===== Material supplied

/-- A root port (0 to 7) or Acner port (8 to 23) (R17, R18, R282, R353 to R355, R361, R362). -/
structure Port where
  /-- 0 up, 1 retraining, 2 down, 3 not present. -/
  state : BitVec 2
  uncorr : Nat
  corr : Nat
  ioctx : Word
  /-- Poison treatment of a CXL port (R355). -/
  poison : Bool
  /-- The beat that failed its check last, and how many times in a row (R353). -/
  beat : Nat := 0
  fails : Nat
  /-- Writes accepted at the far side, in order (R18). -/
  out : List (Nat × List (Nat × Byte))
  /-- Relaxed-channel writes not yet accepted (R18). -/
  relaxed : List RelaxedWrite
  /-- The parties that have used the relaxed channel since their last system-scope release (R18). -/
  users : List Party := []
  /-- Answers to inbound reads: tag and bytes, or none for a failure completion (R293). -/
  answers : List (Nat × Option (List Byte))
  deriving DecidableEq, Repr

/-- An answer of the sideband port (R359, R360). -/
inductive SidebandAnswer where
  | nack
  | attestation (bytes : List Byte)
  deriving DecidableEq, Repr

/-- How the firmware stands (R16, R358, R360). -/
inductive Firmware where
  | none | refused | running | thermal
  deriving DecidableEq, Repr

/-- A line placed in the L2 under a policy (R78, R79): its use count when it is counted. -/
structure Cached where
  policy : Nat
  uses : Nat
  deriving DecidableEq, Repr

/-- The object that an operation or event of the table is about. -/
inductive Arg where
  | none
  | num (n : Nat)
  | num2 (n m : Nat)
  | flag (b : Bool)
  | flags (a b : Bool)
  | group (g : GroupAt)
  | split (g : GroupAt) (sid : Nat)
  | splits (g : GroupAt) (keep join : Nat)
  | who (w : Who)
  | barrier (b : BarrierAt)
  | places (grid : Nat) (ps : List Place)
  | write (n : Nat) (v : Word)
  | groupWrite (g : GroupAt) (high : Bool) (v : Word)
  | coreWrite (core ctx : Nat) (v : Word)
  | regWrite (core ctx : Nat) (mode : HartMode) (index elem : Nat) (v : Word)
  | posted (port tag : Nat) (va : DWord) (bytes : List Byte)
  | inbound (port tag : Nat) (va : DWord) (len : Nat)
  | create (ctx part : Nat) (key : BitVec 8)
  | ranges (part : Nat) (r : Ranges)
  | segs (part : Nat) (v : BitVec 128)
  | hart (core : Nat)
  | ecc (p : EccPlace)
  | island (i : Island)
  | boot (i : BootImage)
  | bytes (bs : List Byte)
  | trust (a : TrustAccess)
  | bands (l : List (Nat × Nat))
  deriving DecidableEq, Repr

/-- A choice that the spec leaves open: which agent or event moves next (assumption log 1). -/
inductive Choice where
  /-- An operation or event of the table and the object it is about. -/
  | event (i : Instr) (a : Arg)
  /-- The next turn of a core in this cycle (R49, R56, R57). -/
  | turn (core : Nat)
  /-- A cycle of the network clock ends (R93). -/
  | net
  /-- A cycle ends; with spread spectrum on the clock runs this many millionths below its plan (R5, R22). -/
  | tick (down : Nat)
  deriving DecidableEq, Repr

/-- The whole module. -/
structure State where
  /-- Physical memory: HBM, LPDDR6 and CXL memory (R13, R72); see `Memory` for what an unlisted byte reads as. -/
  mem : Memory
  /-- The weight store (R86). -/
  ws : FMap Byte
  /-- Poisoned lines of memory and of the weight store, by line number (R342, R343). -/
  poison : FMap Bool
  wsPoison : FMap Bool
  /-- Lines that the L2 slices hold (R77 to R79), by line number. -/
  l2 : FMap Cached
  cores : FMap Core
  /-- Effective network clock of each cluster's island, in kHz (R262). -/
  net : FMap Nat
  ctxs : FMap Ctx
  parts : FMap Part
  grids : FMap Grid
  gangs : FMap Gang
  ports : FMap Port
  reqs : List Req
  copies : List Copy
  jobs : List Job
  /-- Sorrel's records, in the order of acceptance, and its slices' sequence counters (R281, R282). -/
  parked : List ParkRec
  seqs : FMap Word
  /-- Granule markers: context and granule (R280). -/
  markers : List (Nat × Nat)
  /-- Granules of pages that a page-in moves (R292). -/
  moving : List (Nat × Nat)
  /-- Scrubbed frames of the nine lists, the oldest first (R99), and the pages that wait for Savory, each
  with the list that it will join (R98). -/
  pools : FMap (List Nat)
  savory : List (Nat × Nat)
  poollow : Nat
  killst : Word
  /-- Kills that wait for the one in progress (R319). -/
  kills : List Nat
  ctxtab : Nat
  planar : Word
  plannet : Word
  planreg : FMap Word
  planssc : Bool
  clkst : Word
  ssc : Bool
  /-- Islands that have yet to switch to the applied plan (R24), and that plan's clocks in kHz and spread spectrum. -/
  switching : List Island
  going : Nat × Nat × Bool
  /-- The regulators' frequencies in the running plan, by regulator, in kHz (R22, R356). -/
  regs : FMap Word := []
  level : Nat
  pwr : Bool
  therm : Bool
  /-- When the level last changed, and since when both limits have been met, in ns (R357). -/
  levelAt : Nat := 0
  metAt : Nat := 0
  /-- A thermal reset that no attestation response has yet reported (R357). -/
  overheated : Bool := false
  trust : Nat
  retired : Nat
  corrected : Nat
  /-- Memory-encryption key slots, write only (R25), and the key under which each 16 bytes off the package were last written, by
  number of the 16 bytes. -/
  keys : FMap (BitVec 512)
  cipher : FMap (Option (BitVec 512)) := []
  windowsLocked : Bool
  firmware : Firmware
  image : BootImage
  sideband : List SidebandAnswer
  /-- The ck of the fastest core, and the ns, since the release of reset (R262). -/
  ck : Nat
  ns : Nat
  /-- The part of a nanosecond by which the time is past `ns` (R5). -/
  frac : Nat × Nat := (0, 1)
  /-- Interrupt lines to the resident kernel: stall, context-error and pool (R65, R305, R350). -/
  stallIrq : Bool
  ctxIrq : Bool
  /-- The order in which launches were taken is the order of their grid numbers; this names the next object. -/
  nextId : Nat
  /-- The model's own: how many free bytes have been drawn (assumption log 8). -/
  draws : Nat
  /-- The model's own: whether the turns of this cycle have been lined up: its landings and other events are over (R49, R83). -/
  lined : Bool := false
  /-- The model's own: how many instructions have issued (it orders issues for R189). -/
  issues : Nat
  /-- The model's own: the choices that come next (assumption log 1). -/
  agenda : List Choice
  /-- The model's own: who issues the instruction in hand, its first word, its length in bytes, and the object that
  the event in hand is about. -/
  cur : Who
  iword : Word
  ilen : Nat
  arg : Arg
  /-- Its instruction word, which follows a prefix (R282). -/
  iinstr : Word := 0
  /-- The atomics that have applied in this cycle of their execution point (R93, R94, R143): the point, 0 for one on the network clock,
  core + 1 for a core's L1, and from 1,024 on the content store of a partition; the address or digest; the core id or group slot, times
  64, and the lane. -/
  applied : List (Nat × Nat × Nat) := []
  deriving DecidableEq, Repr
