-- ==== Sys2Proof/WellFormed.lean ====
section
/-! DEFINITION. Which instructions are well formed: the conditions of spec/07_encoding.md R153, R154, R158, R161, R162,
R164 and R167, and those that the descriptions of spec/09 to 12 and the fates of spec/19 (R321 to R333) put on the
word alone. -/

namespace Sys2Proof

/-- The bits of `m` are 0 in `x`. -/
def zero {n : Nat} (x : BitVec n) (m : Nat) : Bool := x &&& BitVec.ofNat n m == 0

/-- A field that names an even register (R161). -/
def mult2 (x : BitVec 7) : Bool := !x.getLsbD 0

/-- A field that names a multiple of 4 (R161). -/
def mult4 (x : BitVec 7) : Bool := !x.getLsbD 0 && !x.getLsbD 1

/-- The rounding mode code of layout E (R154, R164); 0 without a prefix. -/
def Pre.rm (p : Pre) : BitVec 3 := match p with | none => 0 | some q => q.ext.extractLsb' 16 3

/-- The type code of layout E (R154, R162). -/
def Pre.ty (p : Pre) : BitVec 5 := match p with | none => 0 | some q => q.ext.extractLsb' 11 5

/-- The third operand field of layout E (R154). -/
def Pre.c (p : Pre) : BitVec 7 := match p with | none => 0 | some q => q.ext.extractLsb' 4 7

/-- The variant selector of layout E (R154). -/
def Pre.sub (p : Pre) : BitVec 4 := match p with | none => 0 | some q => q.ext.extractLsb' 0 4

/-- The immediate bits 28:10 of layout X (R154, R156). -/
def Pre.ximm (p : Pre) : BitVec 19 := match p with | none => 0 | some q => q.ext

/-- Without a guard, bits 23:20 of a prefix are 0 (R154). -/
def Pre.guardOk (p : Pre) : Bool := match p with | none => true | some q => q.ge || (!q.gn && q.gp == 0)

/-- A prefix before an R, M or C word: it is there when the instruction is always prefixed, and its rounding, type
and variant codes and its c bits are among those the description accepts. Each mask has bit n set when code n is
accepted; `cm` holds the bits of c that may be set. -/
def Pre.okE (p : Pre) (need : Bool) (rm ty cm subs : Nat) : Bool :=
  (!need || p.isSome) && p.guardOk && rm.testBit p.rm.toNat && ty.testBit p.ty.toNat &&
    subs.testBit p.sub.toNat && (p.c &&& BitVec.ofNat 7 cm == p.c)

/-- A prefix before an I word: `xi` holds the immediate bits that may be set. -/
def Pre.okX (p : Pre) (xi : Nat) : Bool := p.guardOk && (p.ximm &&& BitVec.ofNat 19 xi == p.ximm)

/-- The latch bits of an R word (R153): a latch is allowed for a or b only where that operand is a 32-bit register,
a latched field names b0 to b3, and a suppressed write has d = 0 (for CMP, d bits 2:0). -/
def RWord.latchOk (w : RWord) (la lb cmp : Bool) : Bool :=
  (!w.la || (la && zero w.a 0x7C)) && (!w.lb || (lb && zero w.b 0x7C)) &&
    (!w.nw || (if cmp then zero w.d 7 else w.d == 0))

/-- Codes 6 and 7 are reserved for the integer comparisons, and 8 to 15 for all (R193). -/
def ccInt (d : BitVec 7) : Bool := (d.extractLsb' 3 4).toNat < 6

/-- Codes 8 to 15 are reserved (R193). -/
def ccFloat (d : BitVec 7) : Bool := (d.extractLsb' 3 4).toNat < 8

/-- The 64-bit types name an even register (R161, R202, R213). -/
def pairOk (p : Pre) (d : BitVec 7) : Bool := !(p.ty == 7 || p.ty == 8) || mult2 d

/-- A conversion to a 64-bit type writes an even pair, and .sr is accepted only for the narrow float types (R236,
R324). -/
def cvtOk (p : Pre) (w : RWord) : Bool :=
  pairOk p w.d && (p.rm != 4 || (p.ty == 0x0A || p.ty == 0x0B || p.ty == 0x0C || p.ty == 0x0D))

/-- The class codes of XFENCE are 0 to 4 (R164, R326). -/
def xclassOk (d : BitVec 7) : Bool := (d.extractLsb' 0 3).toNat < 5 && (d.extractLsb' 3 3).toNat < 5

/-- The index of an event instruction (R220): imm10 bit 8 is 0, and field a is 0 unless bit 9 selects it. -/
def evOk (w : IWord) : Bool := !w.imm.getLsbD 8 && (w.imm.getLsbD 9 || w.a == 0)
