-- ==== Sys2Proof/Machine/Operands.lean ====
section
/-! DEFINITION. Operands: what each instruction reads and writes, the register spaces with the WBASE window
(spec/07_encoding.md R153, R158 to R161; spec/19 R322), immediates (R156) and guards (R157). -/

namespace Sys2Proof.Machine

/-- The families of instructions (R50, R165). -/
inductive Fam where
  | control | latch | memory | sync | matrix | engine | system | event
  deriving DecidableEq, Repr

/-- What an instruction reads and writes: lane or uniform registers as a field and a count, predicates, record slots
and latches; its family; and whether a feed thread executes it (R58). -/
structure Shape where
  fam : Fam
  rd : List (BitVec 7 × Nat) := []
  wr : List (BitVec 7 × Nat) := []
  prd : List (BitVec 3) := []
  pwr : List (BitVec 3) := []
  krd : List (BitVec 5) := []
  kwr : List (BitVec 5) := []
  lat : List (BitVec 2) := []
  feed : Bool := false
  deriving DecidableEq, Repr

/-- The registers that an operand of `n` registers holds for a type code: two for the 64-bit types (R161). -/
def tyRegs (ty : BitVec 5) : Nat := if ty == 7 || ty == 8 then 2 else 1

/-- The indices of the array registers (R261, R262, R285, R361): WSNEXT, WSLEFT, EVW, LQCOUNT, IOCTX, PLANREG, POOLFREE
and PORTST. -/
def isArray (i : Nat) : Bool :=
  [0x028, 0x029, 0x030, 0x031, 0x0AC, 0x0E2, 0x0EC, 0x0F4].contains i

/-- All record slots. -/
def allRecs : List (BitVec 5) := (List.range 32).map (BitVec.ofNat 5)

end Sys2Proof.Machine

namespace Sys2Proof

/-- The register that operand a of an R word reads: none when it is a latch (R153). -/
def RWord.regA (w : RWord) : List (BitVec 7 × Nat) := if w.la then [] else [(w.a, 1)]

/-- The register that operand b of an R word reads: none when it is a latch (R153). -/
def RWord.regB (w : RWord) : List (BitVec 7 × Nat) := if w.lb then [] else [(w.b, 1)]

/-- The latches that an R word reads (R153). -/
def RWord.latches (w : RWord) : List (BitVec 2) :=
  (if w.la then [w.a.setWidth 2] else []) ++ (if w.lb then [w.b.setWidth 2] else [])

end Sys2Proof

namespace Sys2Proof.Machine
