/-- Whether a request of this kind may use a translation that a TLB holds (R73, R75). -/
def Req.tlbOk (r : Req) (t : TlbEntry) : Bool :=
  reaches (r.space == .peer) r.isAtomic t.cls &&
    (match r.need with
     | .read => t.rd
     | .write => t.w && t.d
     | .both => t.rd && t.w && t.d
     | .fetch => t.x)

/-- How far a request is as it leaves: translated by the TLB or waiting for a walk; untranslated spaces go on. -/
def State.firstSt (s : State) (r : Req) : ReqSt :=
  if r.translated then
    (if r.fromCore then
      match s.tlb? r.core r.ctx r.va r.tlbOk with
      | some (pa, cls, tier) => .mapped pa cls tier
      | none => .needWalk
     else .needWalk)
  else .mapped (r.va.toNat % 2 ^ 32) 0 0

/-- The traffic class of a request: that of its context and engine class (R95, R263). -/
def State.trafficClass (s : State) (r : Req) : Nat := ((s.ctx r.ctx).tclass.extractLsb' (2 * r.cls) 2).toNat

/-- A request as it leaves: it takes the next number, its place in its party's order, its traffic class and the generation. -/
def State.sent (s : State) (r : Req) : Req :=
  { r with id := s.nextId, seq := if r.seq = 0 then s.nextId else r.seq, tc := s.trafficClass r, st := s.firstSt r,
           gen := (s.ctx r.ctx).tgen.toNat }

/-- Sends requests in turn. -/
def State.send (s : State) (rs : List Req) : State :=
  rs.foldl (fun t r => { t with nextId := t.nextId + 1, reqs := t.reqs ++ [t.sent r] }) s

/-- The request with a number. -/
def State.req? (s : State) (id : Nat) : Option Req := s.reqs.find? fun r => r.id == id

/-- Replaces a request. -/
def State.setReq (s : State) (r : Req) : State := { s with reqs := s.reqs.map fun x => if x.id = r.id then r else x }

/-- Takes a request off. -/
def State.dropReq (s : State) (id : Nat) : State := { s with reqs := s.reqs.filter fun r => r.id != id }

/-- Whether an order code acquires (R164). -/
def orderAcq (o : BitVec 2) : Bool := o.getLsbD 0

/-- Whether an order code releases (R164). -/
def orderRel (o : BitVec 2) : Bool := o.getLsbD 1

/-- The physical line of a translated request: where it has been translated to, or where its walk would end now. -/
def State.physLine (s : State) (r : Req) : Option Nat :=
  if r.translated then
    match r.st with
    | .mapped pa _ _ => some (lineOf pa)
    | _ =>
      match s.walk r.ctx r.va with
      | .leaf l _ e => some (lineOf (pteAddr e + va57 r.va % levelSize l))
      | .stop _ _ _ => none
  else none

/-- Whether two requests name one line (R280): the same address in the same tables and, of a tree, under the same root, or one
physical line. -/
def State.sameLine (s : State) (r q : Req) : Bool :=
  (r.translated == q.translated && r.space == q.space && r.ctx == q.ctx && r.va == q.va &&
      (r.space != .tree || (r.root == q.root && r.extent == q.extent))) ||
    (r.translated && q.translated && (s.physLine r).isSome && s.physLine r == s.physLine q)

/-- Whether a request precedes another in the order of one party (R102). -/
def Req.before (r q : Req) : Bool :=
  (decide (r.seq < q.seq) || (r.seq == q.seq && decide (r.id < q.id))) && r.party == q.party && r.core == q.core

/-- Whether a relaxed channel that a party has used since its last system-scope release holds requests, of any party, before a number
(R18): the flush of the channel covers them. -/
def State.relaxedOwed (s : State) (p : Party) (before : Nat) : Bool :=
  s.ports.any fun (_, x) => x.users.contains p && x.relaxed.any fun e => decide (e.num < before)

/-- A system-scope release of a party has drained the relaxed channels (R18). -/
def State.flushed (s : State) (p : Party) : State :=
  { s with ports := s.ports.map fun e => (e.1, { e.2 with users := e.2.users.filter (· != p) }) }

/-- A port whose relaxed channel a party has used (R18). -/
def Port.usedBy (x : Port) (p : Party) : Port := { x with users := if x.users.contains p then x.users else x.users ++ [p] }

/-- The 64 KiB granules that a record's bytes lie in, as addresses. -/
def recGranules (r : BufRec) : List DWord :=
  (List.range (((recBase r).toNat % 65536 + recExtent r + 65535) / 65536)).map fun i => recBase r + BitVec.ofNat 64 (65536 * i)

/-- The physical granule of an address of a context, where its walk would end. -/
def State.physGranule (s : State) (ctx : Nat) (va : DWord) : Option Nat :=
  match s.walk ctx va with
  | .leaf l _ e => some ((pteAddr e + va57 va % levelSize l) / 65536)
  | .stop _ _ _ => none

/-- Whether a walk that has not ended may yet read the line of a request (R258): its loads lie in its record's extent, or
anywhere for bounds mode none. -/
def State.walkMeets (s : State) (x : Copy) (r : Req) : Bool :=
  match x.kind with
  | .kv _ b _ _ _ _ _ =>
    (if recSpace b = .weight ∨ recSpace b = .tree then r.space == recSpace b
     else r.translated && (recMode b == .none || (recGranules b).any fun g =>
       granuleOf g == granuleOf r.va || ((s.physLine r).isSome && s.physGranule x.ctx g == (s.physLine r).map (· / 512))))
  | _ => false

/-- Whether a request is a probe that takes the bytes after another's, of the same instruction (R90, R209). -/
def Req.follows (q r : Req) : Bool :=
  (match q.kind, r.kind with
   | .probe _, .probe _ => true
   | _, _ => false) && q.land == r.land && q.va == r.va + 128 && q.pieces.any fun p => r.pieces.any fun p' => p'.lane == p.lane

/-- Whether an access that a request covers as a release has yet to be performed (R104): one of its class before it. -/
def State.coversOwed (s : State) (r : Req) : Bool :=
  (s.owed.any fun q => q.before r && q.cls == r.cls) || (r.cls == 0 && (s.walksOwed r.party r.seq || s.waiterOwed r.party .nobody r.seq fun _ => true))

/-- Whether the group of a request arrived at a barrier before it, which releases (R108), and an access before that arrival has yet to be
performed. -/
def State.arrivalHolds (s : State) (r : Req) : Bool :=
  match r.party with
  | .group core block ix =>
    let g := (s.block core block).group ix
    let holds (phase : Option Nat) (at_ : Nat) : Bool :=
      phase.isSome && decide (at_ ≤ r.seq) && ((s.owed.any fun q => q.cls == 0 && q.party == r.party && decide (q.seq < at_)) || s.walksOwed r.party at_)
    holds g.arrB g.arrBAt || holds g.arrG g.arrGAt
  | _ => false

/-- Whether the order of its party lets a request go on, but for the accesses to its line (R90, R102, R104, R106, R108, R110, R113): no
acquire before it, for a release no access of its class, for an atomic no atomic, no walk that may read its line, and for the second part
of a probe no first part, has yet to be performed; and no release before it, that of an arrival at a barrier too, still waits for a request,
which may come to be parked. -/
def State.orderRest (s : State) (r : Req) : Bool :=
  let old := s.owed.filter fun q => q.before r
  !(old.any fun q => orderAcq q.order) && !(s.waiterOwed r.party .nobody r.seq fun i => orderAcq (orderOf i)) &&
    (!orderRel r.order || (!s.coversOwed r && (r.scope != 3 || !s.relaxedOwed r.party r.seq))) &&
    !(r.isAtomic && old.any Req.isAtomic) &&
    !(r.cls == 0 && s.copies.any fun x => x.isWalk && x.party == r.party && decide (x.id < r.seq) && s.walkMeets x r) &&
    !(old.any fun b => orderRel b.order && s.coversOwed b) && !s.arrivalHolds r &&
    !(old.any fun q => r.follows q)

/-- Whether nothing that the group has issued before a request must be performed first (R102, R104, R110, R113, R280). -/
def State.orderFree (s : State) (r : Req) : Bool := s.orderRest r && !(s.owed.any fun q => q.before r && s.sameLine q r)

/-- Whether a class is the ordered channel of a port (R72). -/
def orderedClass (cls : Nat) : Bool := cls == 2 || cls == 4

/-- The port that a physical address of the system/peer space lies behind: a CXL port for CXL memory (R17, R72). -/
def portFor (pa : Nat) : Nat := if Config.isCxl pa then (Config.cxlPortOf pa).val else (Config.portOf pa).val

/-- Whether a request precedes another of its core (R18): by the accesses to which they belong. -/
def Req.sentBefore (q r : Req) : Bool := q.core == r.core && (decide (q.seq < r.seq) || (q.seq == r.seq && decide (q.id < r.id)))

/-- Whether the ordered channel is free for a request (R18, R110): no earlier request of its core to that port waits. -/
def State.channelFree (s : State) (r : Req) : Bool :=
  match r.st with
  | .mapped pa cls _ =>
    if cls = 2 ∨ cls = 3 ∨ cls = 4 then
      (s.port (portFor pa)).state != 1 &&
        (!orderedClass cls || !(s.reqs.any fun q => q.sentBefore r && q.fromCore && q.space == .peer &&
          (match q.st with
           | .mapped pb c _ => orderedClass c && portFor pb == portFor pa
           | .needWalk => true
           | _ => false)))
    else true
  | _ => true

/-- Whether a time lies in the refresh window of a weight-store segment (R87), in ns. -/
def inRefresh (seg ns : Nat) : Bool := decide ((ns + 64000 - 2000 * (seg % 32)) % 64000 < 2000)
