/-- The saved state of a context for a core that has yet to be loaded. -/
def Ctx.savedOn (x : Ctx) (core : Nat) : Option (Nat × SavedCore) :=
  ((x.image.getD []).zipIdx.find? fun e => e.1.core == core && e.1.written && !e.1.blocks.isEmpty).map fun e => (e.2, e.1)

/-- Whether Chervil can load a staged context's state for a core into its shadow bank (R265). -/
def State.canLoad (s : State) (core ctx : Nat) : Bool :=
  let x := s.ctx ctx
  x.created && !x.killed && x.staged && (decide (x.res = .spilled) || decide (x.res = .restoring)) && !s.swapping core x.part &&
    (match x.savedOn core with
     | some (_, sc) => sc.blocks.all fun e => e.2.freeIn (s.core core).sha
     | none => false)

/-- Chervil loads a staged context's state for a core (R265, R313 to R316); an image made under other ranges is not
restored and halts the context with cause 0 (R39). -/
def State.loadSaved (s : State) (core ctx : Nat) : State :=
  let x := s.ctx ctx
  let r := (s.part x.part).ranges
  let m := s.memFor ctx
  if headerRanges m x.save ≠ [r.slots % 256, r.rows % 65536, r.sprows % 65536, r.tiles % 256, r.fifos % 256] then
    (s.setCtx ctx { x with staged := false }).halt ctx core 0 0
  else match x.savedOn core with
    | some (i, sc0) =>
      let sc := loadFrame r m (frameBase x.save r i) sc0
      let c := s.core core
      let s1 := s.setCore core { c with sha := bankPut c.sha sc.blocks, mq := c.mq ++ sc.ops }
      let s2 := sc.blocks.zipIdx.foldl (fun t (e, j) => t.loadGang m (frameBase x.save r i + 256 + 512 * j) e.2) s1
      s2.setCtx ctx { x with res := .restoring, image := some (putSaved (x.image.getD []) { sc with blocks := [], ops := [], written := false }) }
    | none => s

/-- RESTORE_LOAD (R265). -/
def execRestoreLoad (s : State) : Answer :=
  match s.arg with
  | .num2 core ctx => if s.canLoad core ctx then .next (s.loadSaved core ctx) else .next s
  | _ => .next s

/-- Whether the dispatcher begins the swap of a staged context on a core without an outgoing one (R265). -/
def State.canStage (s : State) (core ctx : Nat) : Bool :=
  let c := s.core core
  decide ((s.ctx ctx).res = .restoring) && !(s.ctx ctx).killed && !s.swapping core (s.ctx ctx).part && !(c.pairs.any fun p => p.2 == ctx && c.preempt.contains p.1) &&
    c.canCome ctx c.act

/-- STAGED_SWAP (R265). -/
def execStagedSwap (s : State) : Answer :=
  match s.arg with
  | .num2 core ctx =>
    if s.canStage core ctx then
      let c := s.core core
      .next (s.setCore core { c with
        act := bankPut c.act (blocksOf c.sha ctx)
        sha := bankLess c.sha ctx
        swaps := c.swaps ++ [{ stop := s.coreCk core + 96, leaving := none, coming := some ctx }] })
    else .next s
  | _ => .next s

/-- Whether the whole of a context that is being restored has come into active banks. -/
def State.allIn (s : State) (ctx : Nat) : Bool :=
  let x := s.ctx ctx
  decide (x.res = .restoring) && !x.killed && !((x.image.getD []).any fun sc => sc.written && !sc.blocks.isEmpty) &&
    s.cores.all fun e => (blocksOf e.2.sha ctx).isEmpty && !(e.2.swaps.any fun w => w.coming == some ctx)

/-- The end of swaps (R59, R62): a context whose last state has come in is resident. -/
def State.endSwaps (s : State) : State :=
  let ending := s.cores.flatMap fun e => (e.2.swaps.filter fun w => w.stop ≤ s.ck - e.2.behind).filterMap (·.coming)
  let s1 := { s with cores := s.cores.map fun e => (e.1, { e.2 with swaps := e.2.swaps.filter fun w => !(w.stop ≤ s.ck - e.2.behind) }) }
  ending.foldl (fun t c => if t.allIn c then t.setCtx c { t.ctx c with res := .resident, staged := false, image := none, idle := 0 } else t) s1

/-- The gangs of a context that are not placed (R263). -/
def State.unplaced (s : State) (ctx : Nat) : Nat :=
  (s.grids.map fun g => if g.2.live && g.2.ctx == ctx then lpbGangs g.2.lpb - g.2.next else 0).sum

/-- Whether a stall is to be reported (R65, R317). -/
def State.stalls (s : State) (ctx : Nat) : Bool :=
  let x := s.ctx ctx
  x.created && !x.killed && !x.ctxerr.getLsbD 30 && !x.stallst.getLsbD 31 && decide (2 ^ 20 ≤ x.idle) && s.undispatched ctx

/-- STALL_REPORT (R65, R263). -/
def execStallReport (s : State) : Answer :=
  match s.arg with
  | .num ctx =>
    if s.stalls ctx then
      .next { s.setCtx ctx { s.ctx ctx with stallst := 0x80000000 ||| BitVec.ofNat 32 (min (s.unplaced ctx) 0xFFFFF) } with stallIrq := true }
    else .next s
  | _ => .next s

==========

Among the records above, a stretch begins at the line containing "if cls = 2 ∨ cls = 3 ∨ cls = 4 then" and ends at the line containing "def inRefresh (seg". Restate that stretch word for word, and nothing else.

> Exercise result:
    if cls = 2 ∨ cls = 3 ∨ cls = 4 then
      (s.port (portFor pa)).state != 1 &&
        (!orderedClass cls || !(s.reqs.any fun q => q.sentBefore r && q.fromCore && q.space == .peer &&
          (match q.st with
           | .mapped pb c _ => orderedClass c && portFor pb == portFor pa
           | .needWalk => true
           | _ => false)))
    else true
  | _ => true

/-- Whether a time lies in the refresh window of a weight-store segment (R87), in ns. -/
def inRefresh (seg ns : Nat) : Bool := decide ((ns + 64000 - 2000 * (seg % 32)) % 64000 < 2000)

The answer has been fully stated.